On January 1, 2014 Colorado marijuana shops will opened their doors to sell recreational marijuana, a first for the third millennium in the developed countries. Why are we so scared of cannabis?

The use of recreational cannabis goes as far back as the tenth millennium BC in China.  According to many, cannabis use is also well documented in the bible.  Scholars believe the use of cannabis for its psychoactive properties are well documented in the Old Testament. Kaneh-bosm is the Hebrew word used by King Solomon and Moses to create anointing oil. We are stating the next sentence with respect to Christians: there are claims that Jesus of Nazareth used cannabis. As well archaeologists found a 2000-year-old Scythian mummy frozen in the Siberian permafrost buried with cannabis and paraphernalia.   It is indisputable that cannabis was used in biblical times.

The United Nations Office on Drugs and Crime (UNODC) published a list of countries (and some territories) by the annual prevalence of cannabis use as a percentage of the population aged 15–64. According to the UNODC, 13.7% of US citizens and 12.6% of Canadian citizens make use of Marijuana at least once a year.  Italians figure at 14.6%. The country with the highest user rate was Ghana with 26.5%.  Perhaps most interesting, The Netherlands, with a well-known non-enforcement policy for possession of recreational marihuana shows only 5.4 % Cannabis users.

We can draw four corollaries from this dataset:

  1. The Dutch data shows that it’s not because cannabis is permitted that people abuse it.  There is evidence that decriminalizing marijuana decreases the numbers of youth users as supported by hard data (click here) The data suggests a similar effect to carding youth for tobacco products:  better enforcement and control of youth uses. This does not apply to regimes that take a totalitarian stance on cannabis. With a user rate of 0.003% Singapore is an anomaly.

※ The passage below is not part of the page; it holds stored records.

@[simp] theorem State.modControl_pending (s : State) (i : Str) (f : Control → Control) : (s.modControl i f).pending = s.pending := rfl
@[simp] theorem State.modControl_now (s : State) (i : Str) (f : Control → Control) : (s.modControl i f).now = s.now := rfl
@[simp] theorem State.modControl_cells (s : State) (i : Str) (f : Control → Control) : (s.modControl i f).cells = s.cells := rfl
@[simp] theorem State.modControl_busVoltage (s : State) (i : Str) (f : Control → Control) : (s.modControl i f).busVoltage = s.busVoltage := rfl
@[simp] theorem State.modControl_discharge (s : State) (i : Str) (f : Control → Control) : (s.modControl i f).discharge = s.discharge := rfl
@[simp] theorem State.modControl_holdoffEnd (s : State) (i : Str) (f : Control → Control) : (s.modControl i f).holdoffEnd = s.holdoffEnd := rfl
@[simp] theorem State.modControl_slotA (s : State) (i : Str) (f : Control → Control) : (s.modControl i f).slotA = s.slotA := rfl
@[simp] theorem State.modControl_slotB (s : State) (i : Str) (f : Control → Control) : (s.modControl i f).slotB = s.slotB := rfl
@[simp] theorem State.modControl_queue (s : State) (i : Str) (f : Control → Control) : (s.modControl i f).queue = s.queue := rfl
@[simp] theorem State.modControl_trigLevel (s : State) (i : Str) (f : Control → Control) : (s.modControl i f).trigLevel = s.trigLevel := rfl
@[simp] theorem State.modControl_water (s : State) (i : Str) (f : Control → Control) : (s.modControl i f).water = s.water := rfl
@[simp] theorem State.modControl_site (s : State) (i : Str) (f : Control → Control) : (s.modControl i f).site = s.site := rfl
@[simp] theorem State.modControl_ring (s : State) (i : Str) (f : Control → Control) : (s.modControl i f).ring = s.ring := rfl
@[simp] theorem State.modControl_mgmt (s : State) (i : Str) (f : Control → Control) : (s.modControl i f).mgmt = s.mgmt := rfl
@[simp] theorem State.modControl_images (s : State) (i : Str) (f : Control → Control) : (s.modControl i f).images = s.images := rfl
@[simp] theorem State.modControl_marks (s : State) (i : Str) (f : Control → Control) : (s.modControl i f).marks = s.marks := rfl

theorem State.modSlot_slot (s : State) (sl : SlotId) (f : SlotRec → SlotRec) :
    (s.modSlot sl f).slot sl = f (s.slot sl) := by cases sl <;> rfl

theorem State.modSlot_slot_ne (s : State) {sl m : SlotId} (h : m ≠ sl) (f : SlotRec → SlotRec) :
    (s.modSlot sl f).slot m = s.slot m := by cases sl <;> cases m <;> first | rfl | exact absurd rfl h

@[simp] theorem State.modSlot_pending (s : State) (sl : SlotId) (f : SlotRec → SlotRec) : (s.modSlot sl f).pending = s.pending := by cases sl <;> rfl
@[simp] theorem State.modSlot_now (s : State) (sl : SlotId) (f : SlotRec → SlotRec) : (s.modSlot sl f).now = s.now := by cases sl <;> rfl
@[simp] theorem State.modSlot_cells (s : State) (sl : SlotId) (f : SlotRec → SlotRec) : (s.modSlot sl f).cells = s.cells := by cases sl <;> rfl
@[simp] theorem State.modSlot_strings (s : State) (sl : SlotId) (f : SlotRec → SlotRec) : (s.modSlot sl f).strings = s.strings := by cases sl <;> rfl
@[simp] theorem State.modSlot_busVoltage (s : State) (sl : SlotId) (f : SlotRec → SlotRec) : (s.modSlot sl f).busVoltage = s.busVoltage := by cases sl <;> rfl
@[simp] theorem State.modSlot_discharge (s : State) (sl : SlotId) (f : SlotRec → SlotRec) : (s.modSlot sl f).discharge = s.discharge := by cases sl <;> rfl
@[simp] theorem State.modSlot_holdoffEnd (s : State) (sl : SlotId) (f : SlotRec → SlotRec) : (s.modSlot sl f).holdoffEnd = s.holdoffEnd := by cases sl <;> rfl
@[simp] theorem State.modSlot_queue (s : State) (sl : SlotId) (f : SlotRec → SlotRec) : (s.modSlot sl f).queue = s.queue := by cases sl <;> rfl
@[simp] theorem State.modSlot_trigLevel (s : State) (sl : SlotId) (f : SlotRec → SlotRec) : (s.modSlot sl f).trigLevel = s.trigLevel := by cases sl <;> rfl
@[simp] theorem State.modSlot_water (s : State) (sl : SlotId) (f : SlotRec → SlotRec) : (s.modSlot sl f).water = s.water := by cases sl <;> rfl
@[simp] theorem State.modSlot_site (s : State) (sl : SlotId) (f : SlotRec → SlotRec) : (s.modSlot sl f).site = s.site := by cases sl <;> rfl
@[simp] theorem State.modSlot_ring (s : State) (sl : SlotId) (f : SlotRec → SlotRec) : (s.modSlot sl f).ring = s.ring := by cases sl <;> rfl
@[simp] theorem State.modSlot_mgmt (s : State) (sl : SlotId) (f : SlotRec → SlotRec) : (s.modSlot sl f).mgmt = s.mgmt := by cases sl <;> rfl
@[simp] theorem State.modSlot_images (s : State) (sl : SlotId) (f : SlotRec → SlotRec) : (s.modSlot sl f).images = s.images := by cases sl <;> rfl
@[simp] theorem State.modSlot_marks (s : State) (sl : SlotId) (f : SlotRec → SlotRec) : (s.modSlot sl f).marks = s.marks := by cases sl <;> rfl

/-! ## Reading a record after an update -/

@[simp] theorem State.modCell_cell (s : State) (i : CellIx) (f : Cell → Cell) :
    (s.modCell i f).cell i = f (s.cell i) := by simp [State.cell, State.modCell]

But then possession in Singapore cannabis can lead to up to 10 years in jail or $13,000 US fine or both.Trafficking in Singapore can lead to the death penalty.
  2. Cannabis use is more prevalent than recognized by mainstream society.  In another survey it was demonstrated that 51.6% of US citizens had used marijuana in their lifetime, the highest rate in the world.  How can we still put people in jail for possessing marijuana?  Who is lying?  It is a statistical certainty that conservative voters in North American suburbia are breaking the law.
  3. The war on drugs is failing: why try and control a substance that finds its way into mainstream society through black market?  We do not preconize the legalization of hard drugs like cocaine or heroine. But the point is the West spends money on destroying the marijuana trade, yet half the voters admit to using it. Shouldn’t we be taxing marijuana instead? In Colorado the State will apply a 25% excise tax on each level of the system: producer to a processor, processor to a retailer, and retailer to the customer. When cities like Detroit declare bankruptcy because they can’t meet payroll and pension commitments, wouldn’t be wiser to reduce our policing costs and find new ways to generate taxes?
  4. Given that people are using marijuana with or without state approval, a new health issue emerges:  there is a need to monitor and regulate the quality of the cannabis that is used.  As long as there are black marketers there will be tainted products in the marketplace that will put users at risk. The same argument applied to the contamination of moonshine by wood alcohol (methanol).  In those moonshining days (arguably those those days aren’t over yet in the hills of Tennessee), there was a significant risk of causing blindness by not controlling the early low-temperature distillates from certain fruits.  Likewise there are side effects of cannabis abuse, just like there are side effects of alcohol abuse. But it is possible to manage the downside of cannabis use: after all we are managing the use of alcohol (perhaps with the exception of Moore county).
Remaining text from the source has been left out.